━━━ Extracted material

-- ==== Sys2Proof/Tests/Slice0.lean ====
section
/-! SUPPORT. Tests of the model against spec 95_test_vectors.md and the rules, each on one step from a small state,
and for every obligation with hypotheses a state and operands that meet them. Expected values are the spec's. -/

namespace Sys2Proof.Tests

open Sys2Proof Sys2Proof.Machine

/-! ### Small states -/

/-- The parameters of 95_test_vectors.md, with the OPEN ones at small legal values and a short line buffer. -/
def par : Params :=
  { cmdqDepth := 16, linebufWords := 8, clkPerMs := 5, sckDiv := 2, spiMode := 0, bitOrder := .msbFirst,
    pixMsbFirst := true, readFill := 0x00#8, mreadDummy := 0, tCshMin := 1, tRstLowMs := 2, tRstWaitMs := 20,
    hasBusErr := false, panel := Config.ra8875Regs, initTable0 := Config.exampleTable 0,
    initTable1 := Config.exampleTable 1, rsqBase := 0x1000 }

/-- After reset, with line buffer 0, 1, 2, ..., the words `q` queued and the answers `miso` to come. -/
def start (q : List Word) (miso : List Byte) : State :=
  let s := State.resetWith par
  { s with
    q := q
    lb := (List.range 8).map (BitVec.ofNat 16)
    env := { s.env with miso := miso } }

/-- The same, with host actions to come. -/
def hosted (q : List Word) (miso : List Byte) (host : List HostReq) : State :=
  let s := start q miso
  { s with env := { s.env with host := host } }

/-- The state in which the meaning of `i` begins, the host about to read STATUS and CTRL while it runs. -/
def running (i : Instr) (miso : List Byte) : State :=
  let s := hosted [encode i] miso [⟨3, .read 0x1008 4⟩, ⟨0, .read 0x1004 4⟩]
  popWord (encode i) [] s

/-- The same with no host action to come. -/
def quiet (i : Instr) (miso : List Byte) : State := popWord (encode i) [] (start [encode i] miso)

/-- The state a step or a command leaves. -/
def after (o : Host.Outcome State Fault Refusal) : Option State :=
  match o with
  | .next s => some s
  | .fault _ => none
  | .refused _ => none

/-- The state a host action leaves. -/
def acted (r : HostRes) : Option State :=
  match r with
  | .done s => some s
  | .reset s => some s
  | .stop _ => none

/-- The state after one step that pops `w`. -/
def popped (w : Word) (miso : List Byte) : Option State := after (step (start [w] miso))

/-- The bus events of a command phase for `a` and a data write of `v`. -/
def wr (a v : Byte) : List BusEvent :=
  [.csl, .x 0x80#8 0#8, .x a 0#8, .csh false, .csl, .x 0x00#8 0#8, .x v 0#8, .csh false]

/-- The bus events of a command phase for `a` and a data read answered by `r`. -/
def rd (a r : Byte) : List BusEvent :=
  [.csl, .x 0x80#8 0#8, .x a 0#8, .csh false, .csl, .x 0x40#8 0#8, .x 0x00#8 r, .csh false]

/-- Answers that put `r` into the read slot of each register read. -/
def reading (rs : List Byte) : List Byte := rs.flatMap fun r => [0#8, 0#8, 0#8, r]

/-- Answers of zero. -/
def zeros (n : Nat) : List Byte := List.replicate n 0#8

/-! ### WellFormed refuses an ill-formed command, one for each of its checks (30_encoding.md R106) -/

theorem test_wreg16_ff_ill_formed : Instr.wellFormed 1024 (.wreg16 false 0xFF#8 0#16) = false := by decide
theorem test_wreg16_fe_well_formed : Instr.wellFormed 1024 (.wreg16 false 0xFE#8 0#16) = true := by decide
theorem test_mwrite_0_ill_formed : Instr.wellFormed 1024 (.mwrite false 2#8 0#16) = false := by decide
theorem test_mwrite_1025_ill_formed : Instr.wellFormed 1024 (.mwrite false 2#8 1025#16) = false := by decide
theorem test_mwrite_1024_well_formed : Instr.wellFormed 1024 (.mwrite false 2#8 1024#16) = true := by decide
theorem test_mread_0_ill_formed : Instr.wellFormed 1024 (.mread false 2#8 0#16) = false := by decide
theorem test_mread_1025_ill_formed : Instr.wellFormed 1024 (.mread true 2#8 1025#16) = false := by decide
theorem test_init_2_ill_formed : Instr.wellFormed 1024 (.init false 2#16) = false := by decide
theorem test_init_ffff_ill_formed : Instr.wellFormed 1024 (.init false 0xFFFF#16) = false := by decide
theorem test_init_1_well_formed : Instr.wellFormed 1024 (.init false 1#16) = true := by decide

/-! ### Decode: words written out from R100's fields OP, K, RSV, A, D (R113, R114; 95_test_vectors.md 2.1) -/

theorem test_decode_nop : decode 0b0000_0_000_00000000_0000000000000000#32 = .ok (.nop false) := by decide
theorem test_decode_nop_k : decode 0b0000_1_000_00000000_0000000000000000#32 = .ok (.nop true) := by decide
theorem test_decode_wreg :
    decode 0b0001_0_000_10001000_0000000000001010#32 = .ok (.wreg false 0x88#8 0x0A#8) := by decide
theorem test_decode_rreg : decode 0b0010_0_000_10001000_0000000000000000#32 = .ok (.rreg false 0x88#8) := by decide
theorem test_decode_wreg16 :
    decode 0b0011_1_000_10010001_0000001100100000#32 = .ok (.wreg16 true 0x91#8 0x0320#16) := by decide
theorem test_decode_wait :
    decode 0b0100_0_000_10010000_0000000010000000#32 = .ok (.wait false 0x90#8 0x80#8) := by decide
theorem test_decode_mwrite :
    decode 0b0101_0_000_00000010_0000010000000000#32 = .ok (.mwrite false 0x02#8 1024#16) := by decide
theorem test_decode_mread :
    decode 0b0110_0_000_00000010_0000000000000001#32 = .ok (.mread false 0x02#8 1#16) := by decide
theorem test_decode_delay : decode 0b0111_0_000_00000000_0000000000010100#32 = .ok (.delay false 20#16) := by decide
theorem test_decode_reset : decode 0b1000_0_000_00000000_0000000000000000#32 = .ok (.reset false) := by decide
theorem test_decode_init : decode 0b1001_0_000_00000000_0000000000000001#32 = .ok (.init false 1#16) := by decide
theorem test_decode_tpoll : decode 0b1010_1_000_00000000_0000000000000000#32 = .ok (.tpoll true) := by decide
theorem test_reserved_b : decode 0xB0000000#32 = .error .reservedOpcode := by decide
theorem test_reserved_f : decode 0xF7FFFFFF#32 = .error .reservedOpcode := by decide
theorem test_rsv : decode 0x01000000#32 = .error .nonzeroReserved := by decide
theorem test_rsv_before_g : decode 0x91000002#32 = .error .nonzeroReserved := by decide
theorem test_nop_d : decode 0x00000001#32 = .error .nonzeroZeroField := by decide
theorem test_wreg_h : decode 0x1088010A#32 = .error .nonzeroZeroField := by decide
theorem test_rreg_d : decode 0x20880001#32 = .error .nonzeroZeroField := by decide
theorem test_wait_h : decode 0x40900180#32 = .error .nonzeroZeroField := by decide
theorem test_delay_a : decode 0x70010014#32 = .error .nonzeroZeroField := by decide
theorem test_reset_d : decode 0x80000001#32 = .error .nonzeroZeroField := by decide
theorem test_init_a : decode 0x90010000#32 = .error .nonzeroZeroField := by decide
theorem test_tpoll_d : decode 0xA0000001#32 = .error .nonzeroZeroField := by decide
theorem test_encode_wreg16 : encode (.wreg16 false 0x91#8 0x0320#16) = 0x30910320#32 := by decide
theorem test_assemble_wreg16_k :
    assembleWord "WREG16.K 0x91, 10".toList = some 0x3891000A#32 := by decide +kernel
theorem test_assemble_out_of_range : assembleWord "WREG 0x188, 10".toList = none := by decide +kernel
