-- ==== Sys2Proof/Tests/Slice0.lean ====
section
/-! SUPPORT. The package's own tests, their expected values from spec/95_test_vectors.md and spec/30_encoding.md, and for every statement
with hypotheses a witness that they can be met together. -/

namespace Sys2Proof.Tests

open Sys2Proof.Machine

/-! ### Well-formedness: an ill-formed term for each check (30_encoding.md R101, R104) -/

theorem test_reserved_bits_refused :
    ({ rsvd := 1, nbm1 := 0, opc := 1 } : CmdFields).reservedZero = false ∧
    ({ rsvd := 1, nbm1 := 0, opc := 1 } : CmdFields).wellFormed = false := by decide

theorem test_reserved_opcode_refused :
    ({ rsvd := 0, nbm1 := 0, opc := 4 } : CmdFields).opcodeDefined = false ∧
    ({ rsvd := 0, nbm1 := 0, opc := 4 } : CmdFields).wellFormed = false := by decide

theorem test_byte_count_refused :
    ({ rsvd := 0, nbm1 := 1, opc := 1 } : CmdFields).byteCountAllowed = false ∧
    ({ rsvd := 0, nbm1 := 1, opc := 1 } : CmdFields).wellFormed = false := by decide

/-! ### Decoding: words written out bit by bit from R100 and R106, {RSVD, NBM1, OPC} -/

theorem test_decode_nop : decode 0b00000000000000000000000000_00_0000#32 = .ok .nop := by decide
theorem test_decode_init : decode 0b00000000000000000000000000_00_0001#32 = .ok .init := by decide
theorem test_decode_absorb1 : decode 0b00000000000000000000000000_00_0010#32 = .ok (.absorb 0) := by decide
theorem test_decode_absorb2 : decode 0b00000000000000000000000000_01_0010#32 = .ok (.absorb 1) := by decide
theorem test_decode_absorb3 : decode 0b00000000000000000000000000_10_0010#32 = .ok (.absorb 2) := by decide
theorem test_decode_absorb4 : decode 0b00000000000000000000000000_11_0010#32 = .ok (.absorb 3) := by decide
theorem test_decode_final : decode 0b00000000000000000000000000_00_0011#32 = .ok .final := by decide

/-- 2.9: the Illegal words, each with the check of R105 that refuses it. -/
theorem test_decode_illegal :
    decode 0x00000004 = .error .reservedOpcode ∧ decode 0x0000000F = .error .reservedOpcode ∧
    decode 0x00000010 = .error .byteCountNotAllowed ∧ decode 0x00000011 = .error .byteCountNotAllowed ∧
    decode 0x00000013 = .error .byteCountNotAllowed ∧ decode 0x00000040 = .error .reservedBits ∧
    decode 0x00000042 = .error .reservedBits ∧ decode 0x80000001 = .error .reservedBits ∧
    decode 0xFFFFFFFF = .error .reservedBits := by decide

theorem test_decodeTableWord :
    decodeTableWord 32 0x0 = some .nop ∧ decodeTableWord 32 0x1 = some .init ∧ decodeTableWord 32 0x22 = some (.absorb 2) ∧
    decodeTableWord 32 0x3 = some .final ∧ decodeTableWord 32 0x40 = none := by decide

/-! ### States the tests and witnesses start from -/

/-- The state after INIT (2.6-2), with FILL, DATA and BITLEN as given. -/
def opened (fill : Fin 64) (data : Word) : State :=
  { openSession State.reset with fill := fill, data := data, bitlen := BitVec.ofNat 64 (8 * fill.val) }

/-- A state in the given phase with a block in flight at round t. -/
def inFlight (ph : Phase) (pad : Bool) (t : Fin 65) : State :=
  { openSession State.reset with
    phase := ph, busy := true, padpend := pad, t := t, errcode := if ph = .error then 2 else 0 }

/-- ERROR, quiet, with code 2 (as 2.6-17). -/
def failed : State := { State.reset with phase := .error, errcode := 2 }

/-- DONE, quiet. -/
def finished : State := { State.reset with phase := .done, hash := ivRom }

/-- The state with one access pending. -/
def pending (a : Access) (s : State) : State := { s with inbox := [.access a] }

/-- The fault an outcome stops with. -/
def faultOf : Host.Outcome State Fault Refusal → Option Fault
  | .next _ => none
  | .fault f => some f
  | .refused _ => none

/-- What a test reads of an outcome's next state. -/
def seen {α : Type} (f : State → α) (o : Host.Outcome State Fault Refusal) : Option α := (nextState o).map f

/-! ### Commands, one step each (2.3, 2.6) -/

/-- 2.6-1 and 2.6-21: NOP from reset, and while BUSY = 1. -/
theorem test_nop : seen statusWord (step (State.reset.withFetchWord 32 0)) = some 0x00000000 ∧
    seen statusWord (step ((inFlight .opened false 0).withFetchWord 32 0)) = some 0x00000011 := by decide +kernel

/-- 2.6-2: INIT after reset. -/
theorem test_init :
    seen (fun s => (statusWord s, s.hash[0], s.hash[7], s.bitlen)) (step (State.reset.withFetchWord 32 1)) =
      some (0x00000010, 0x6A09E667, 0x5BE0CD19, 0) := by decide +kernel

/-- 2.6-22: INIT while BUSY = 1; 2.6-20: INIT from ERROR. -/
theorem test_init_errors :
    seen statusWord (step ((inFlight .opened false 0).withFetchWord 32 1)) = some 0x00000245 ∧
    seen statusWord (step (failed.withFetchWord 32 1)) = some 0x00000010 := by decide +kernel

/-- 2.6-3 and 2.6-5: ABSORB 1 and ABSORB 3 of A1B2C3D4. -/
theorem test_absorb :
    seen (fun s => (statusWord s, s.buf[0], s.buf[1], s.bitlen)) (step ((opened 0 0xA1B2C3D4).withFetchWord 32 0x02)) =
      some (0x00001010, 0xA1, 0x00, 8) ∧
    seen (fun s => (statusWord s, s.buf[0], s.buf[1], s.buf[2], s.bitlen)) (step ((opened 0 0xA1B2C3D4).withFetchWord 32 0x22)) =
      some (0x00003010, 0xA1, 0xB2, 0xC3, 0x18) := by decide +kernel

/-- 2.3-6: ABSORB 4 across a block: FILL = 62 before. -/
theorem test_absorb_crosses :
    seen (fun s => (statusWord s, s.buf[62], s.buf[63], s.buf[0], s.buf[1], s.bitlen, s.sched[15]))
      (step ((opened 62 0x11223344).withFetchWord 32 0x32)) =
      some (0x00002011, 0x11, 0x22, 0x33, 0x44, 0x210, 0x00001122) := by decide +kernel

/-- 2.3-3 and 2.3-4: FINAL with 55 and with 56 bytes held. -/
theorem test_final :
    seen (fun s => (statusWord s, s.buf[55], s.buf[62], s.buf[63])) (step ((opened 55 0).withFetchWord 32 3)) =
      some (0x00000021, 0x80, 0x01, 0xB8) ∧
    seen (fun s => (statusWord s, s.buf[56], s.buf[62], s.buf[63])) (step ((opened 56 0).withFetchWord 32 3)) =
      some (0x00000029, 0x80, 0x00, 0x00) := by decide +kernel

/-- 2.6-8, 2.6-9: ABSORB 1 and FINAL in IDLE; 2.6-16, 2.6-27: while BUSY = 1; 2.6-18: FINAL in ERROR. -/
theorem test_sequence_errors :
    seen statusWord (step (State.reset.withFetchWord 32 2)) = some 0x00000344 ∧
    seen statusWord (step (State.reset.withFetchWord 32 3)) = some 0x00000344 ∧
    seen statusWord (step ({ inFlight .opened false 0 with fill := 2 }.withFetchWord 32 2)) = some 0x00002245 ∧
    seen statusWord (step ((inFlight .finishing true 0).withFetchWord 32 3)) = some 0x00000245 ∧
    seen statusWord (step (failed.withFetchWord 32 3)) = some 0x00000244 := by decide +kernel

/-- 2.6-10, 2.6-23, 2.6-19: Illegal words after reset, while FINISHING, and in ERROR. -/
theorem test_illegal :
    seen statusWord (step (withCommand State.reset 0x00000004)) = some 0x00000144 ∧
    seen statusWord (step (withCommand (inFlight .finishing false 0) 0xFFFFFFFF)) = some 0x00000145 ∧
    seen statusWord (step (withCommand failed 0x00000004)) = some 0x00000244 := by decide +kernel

━━━━━━

> [What is expected]: Start at the first line of the entries and stop at the line that contains "def popped (w". Repeat every line in that span exactly, and nothing beyond it.

> [Task answer]:
-- ==== Sys2Proof/Tests/Slice0.lean ====
section
/-! SUPPORT. Tests of the model against spec 95_test_vectors.md and the rules, each on one step from a small state,
and for every obligation with hypotheses a state and operands that meet them. Expected values are the spec's. -/

namespace Sys2Proof.Tests

open Sys2Proof Sys2Proof.Machine

/-! ### Small states -/

/-- The parameters of 95_test_vectors.md, with the OPEN ones at small legal values and a short line buffer. -/
def par : Params :=
  { cmdqDepth := 16, linebufWords := 8, clkPerMs := 5, sckDiv := 2, spiMode := 0, bitOrder := .msbFirst,
    pixMsbFirst := true, readFill := 0x00#8, mreadDummy := 0, tCshMin := 1, tRstLowMs := 2, tRstWaitMs := 20,
    hasBusErr := false, panel := Config.ra8875Regs, initTable0 := Config.exampleTable 0,
    initTable1 := Config.exampleTable 1, rsqBase := 0x1000 }

/-- After reset, with line buffer 0, 1, 2, ..., the words `q` queued and the answers `miso` to come. -/
def start (q : List Word) (miso : List Byte) : State :=
  let s := State.resetWith par
  { s with
    q := q
    lb := (List.range 8).map (BitVec.ofNat 16)
    env := { s.env with miso := miso } }

/-- The same, with host actions to come. -/
def hosted (q : List Word) (miso : List Byte) (host : List HostReq) : State :=
  let s := start q miso
  { s with env := { s.env with host := host } }

/-- The state in which the meaning of `i` begins, the host about to read STATUS and CTRL while it runs. -/
def running (i : Instr) (miso : List Byte) : State :=
  let s := hosted [encode i] miso [⟨3, .read 0x1008 4⟩, ⟨0, .read 0x1004 4⟩]
  popWord (encode i) [] s

/-- The same with no host action to come. -/
def quiet (i : Instr) (miso : List Byte) : State := popWord (encode i) [] (start [encode i] miso)

/-- The state a step or a command leaves. -/
def after (o : Host.Outcome State Fault Refusal) : Option State :=
  match o with
  | .next s => some s
  | .fault _ => none
  | .refused _ => none

/-- The state a host action leaves. -/
def acted (r : HostRes) : Option State :=
  match r with
  | .done s => some s
  | .reset s => some s
  | .stop _ => none

/-- The state after one step that pops `w`. -/
def popped (w : Word) (miso : List Byte) : Option State := after (step (start [w] miso))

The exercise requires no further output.